Dataset entries
◇ ◇ ◇ ◇ ◇ ◇ ◇

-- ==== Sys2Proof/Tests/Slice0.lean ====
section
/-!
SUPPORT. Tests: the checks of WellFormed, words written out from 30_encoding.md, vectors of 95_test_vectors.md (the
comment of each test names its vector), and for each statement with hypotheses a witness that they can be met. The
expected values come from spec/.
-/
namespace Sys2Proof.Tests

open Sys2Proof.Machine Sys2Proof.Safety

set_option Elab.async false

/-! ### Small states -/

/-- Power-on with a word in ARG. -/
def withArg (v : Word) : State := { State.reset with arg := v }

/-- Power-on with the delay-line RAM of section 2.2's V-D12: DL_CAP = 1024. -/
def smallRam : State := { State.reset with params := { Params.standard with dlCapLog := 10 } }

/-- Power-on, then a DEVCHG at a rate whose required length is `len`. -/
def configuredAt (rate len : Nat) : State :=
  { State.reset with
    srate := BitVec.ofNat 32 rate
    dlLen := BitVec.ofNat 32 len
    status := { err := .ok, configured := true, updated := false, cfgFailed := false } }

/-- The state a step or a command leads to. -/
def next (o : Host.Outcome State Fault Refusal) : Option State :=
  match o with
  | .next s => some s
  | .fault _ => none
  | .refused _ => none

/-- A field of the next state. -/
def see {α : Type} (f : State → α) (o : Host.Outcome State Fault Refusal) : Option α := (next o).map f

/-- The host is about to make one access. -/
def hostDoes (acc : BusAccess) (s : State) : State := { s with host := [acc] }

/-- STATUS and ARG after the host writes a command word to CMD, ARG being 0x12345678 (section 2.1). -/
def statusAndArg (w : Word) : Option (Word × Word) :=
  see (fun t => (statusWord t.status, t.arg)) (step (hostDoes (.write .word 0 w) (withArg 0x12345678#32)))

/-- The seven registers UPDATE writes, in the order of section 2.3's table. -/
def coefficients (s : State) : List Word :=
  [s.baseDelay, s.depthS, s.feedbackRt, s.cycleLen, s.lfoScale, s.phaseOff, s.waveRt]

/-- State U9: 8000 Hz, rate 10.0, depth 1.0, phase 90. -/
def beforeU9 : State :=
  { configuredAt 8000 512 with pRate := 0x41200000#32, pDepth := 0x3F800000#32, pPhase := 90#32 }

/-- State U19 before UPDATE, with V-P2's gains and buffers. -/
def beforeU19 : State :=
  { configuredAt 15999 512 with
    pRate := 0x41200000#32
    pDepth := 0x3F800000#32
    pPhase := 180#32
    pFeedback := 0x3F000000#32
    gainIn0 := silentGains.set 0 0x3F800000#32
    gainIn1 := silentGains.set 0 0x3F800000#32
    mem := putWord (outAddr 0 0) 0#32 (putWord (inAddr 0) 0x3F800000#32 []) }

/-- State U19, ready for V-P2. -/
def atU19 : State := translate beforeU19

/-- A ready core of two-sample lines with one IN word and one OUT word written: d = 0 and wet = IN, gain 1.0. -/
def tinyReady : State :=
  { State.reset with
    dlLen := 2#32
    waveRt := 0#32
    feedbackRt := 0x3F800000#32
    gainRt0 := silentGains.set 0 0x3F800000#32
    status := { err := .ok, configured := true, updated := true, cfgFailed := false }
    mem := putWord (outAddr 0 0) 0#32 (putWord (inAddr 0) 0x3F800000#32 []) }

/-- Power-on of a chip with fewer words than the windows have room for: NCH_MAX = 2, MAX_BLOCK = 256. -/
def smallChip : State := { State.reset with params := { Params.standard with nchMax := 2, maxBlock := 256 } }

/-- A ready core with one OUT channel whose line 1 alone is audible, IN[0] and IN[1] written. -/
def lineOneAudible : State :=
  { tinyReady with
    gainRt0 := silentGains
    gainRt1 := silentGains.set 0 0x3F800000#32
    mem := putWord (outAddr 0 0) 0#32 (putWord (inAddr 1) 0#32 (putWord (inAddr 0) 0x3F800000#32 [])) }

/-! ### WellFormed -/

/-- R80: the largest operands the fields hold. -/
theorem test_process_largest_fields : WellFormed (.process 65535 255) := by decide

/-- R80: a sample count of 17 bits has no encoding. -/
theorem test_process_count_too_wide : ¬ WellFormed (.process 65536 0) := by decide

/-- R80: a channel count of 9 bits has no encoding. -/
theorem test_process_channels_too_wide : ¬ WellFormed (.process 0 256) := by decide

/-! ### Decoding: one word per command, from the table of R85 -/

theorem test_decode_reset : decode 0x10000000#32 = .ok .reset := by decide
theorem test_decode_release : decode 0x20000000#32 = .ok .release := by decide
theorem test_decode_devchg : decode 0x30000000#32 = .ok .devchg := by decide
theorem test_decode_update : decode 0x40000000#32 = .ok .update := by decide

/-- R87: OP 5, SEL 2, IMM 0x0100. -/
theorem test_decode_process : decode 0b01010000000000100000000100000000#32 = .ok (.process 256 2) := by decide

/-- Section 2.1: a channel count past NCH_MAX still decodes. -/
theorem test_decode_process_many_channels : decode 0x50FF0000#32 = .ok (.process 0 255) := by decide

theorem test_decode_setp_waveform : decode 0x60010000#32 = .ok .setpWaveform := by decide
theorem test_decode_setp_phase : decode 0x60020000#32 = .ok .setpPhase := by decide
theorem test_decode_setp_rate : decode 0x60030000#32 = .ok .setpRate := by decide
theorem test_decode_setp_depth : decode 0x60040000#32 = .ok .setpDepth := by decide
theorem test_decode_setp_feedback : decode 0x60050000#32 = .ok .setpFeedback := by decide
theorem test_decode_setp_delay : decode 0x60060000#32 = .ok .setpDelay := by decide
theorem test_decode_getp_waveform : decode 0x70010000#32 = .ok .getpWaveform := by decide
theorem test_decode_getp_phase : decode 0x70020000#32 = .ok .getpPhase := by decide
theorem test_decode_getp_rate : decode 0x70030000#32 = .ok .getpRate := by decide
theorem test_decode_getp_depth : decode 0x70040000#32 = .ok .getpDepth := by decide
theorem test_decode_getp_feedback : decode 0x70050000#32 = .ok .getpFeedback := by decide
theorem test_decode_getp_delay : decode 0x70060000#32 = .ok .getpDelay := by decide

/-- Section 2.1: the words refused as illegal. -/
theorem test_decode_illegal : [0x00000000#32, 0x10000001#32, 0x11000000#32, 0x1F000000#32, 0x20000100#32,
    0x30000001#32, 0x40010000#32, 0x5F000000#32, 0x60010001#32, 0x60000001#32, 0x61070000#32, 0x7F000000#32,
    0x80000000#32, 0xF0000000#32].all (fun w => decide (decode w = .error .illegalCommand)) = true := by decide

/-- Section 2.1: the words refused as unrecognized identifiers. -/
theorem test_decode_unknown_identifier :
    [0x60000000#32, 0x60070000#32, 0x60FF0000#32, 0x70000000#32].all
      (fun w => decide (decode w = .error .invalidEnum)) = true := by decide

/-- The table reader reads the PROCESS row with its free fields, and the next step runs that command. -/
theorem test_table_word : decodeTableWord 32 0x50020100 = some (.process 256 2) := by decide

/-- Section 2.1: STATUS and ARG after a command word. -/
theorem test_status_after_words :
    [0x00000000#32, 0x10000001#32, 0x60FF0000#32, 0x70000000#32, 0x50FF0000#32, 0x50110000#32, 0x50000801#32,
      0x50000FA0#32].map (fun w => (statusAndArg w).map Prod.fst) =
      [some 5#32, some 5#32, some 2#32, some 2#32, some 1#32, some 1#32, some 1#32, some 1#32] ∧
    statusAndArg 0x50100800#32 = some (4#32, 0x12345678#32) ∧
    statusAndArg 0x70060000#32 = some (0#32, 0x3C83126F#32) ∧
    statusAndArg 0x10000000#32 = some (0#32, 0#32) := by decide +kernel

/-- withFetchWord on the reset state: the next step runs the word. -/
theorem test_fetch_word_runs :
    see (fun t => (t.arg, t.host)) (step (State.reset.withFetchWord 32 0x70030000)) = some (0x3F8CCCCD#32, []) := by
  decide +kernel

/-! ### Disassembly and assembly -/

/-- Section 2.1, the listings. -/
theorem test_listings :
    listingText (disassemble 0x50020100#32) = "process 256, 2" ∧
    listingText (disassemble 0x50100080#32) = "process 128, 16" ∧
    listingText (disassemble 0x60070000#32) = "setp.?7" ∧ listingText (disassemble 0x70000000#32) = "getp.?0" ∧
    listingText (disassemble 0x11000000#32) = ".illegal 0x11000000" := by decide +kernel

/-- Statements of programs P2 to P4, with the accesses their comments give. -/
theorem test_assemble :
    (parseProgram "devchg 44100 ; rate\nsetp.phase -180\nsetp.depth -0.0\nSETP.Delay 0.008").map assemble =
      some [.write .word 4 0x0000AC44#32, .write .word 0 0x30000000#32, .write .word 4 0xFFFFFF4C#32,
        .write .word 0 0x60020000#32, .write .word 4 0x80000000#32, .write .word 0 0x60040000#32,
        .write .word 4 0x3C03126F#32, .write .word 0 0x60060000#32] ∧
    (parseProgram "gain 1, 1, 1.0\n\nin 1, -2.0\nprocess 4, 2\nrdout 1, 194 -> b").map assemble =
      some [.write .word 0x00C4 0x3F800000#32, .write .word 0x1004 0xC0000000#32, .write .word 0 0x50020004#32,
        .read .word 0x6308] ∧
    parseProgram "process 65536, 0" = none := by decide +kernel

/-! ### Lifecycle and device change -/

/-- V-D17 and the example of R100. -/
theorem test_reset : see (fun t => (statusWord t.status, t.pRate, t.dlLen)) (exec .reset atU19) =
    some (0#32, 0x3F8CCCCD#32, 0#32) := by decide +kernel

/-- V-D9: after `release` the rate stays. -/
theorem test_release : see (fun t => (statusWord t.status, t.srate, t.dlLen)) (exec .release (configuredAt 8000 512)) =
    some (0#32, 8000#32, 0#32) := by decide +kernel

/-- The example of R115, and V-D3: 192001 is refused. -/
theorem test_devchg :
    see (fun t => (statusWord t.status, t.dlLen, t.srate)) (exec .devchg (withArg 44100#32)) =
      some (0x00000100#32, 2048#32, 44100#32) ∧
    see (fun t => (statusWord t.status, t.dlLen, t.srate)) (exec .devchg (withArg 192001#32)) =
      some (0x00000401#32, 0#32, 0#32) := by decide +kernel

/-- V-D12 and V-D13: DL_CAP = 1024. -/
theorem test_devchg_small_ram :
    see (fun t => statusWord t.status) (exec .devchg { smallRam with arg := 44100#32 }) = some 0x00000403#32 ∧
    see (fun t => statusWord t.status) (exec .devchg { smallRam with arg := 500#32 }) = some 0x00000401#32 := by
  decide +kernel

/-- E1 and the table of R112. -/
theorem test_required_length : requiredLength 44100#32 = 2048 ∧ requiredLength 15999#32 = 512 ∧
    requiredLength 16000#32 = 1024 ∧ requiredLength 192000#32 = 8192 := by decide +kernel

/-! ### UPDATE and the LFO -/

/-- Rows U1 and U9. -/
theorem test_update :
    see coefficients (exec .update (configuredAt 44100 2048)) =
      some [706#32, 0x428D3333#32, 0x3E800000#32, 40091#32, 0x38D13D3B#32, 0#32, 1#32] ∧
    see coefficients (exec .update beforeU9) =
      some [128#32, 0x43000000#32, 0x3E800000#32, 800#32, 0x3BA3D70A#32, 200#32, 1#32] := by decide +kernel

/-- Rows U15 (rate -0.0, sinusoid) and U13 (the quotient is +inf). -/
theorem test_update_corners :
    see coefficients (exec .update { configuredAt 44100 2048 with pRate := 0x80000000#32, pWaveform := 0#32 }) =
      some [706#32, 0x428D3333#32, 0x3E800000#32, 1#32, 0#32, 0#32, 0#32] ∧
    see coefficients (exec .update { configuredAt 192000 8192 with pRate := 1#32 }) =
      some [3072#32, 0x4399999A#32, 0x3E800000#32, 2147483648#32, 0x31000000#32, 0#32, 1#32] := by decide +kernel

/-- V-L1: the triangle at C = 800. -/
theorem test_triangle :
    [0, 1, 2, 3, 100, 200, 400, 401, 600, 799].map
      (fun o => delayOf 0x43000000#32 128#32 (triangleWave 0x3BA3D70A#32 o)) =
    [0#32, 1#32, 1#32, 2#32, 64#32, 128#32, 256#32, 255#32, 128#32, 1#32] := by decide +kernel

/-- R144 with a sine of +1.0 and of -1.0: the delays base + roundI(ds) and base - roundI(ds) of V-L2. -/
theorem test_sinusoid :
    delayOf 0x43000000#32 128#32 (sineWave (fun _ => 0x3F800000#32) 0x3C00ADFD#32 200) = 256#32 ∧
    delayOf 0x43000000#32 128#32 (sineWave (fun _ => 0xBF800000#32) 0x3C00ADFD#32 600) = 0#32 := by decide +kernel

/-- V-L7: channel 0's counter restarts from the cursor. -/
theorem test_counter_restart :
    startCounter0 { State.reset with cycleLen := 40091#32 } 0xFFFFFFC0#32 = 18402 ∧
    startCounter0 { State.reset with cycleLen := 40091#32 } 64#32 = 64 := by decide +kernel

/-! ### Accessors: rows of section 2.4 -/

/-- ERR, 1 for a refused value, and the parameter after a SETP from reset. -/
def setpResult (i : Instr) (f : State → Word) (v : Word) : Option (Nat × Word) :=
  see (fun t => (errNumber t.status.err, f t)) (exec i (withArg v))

◇ ◇ ◇ ◇ ◇ ◇ ◇

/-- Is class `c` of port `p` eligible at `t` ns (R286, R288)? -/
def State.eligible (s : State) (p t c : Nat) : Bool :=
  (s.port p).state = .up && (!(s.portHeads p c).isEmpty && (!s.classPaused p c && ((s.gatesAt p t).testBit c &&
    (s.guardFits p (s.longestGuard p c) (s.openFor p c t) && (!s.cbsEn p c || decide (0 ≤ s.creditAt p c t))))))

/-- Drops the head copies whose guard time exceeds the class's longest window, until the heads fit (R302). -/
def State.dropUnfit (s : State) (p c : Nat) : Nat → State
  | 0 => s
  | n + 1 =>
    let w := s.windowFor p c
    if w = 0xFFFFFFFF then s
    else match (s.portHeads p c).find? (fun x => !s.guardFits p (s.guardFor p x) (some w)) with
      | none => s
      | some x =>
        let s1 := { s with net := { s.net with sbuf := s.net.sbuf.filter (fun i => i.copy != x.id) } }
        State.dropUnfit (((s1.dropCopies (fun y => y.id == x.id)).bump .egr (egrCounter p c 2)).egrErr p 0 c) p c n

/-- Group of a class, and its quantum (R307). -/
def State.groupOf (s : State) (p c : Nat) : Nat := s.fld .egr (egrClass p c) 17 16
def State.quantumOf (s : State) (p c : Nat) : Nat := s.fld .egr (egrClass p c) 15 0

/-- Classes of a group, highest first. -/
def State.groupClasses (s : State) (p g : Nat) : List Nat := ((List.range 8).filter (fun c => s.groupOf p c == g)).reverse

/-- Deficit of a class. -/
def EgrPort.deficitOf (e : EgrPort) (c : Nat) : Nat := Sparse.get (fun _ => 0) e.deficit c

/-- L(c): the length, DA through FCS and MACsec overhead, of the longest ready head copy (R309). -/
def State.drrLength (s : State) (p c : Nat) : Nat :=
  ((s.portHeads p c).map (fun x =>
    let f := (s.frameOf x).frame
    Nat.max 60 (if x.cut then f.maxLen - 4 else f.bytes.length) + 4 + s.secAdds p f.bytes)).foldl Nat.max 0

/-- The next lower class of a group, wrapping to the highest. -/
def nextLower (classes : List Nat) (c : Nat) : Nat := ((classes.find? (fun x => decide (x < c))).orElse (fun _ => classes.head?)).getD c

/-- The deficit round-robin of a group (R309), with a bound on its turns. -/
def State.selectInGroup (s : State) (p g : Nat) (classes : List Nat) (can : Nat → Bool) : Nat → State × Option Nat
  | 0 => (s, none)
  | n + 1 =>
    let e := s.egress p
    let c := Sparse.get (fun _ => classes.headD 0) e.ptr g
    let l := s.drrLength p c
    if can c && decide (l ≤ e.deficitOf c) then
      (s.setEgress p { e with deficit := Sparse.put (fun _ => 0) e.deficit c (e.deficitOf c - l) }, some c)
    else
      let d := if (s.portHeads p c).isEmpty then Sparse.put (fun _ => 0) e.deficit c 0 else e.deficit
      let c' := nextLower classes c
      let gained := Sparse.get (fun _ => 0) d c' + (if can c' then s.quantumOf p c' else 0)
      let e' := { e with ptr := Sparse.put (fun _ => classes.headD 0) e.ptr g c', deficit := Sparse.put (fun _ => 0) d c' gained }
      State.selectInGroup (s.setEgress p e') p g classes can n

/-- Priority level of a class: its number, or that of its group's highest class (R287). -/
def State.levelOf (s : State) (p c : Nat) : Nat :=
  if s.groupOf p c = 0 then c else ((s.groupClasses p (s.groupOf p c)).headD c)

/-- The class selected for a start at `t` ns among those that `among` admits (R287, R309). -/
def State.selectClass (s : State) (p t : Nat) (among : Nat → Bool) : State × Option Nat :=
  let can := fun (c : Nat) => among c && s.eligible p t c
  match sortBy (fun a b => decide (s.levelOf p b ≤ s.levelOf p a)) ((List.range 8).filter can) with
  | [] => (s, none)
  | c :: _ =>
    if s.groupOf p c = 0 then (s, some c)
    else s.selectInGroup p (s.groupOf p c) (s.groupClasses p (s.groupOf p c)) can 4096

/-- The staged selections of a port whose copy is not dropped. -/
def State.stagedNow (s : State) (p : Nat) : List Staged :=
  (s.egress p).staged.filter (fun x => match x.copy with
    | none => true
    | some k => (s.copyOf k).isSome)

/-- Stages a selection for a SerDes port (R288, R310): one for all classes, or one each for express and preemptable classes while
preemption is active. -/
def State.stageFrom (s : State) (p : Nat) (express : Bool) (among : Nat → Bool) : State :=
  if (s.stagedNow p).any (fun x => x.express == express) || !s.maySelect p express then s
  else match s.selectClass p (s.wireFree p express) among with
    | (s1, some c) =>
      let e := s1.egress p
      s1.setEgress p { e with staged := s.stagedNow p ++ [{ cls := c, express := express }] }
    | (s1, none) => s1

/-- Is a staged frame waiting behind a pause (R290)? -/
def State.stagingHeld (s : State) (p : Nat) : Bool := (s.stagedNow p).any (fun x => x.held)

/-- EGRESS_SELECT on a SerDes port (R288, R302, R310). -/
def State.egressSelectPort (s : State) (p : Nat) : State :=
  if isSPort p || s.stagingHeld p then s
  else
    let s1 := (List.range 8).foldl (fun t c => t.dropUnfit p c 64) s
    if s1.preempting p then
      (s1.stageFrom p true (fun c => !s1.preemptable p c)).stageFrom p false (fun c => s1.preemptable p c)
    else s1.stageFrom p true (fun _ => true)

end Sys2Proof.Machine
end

◇ ◇ ◇ ◇ ◇ ◇ ◇

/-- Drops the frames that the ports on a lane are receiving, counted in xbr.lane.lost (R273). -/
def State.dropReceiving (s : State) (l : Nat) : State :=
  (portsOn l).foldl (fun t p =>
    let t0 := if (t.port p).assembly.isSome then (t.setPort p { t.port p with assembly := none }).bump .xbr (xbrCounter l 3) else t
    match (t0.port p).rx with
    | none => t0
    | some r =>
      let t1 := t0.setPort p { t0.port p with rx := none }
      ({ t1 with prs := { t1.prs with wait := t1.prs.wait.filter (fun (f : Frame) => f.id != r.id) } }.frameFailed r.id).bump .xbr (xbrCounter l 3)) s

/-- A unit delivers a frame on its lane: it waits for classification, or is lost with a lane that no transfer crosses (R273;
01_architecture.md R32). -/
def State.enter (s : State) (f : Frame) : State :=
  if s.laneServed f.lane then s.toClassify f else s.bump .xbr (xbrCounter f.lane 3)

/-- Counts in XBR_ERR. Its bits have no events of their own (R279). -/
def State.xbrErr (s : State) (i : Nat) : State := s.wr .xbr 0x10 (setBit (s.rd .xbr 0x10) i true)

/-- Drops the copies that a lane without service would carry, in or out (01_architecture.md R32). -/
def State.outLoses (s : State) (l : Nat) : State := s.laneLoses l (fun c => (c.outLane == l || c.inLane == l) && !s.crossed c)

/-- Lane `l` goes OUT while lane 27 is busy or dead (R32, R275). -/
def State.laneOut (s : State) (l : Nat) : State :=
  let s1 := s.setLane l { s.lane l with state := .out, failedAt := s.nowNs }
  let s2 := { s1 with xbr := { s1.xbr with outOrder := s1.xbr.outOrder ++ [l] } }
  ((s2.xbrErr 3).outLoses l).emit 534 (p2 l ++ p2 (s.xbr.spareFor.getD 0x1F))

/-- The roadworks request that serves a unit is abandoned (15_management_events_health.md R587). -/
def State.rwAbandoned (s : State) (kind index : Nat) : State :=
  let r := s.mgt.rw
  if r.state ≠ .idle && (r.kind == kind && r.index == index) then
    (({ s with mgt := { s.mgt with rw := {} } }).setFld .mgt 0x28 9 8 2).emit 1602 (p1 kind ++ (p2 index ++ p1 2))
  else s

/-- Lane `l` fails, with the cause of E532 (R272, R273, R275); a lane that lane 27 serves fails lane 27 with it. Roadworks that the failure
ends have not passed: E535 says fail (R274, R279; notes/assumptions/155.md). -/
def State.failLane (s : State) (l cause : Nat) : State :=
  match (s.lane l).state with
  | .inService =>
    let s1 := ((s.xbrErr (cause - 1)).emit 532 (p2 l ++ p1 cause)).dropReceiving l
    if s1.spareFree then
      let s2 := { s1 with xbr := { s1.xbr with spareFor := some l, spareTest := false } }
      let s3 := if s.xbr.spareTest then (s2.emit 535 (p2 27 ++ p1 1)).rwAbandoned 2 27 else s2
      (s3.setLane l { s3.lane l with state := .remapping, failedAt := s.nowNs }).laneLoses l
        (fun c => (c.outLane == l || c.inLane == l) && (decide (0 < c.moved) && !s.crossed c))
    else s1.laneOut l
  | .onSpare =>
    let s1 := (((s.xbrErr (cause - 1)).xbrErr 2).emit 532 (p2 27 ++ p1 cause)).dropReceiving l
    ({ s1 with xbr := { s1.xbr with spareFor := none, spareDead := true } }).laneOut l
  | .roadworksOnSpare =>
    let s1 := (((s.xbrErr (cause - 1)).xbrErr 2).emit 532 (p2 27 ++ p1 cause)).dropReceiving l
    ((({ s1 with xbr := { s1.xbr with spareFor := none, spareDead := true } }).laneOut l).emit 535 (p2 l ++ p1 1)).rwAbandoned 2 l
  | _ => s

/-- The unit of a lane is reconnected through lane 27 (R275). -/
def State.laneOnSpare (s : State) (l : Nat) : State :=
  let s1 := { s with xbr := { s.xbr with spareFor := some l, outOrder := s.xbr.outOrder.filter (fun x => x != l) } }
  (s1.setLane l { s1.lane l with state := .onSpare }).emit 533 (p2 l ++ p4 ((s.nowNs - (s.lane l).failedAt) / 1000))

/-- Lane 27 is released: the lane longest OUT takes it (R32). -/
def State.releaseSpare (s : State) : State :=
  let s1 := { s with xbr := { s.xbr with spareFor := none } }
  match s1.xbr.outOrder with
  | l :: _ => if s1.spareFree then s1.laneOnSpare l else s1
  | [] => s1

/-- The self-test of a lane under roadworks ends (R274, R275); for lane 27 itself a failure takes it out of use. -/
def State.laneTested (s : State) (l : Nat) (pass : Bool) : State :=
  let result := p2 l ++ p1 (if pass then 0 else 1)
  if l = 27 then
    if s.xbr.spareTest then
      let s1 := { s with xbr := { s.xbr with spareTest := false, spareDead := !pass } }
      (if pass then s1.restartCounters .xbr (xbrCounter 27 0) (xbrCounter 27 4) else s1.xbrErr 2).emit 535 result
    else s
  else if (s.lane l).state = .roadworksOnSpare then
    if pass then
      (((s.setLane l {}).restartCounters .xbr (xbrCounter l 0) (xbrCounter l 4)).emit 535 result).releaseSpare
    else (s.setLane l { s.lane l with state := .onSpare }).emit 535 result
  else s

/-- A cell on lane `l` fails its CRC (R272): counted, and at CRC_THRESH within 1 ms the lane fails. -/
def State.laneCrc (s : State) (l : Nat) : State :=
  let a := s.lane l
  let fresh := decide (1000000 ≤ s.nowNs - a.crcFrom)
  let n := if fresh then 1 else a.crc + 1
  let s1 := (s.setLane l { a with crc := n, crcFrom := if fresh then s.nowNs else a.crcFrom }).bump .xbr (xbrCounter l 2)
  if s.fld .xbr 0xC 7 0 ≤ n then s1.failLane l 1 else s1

◇ ◇ ◇ ◇ ◇ ◇ ◇

■ Activity:
All that belongs in the answer is the run of lines above from the line containing "delayOf 0x43000000#32 128#32 (sineWave (fun _ => 0xBF800000#32)" through the line containing "see (fun t => (errNumber", exactly as written.

■ Answer section:
    delayOf 0x43000000#32 128#32 (sineWave (fun _ => 0xBF800000#32) 0x3C00ADFD#32 600) = 0#32 := by decide +kernel

/-- V-L7: channel 0's counter restarts from the cursor. -/
theorem test_counter_restart :
    startCounter0 { State.reset with cycleLen := 40091#32 } 0xFFFFFFC0#32 = 18402 ∧
    startCounter0 { State.reset with cycleLen := 40091#32 } 64#32 = 64 := by decide +kernel

/-! ### Accessors: rows of section 2.4 -/

/-- ERR, 1 for a refused value, and the parameter after a SETP from reset. -/
def setpResult (i : Instr) (f : State → Word) (v : Word) : Option (Nat × Word) :=
  see (fun t => (errNumber t.status.err, f t)) (exec i (withArg v))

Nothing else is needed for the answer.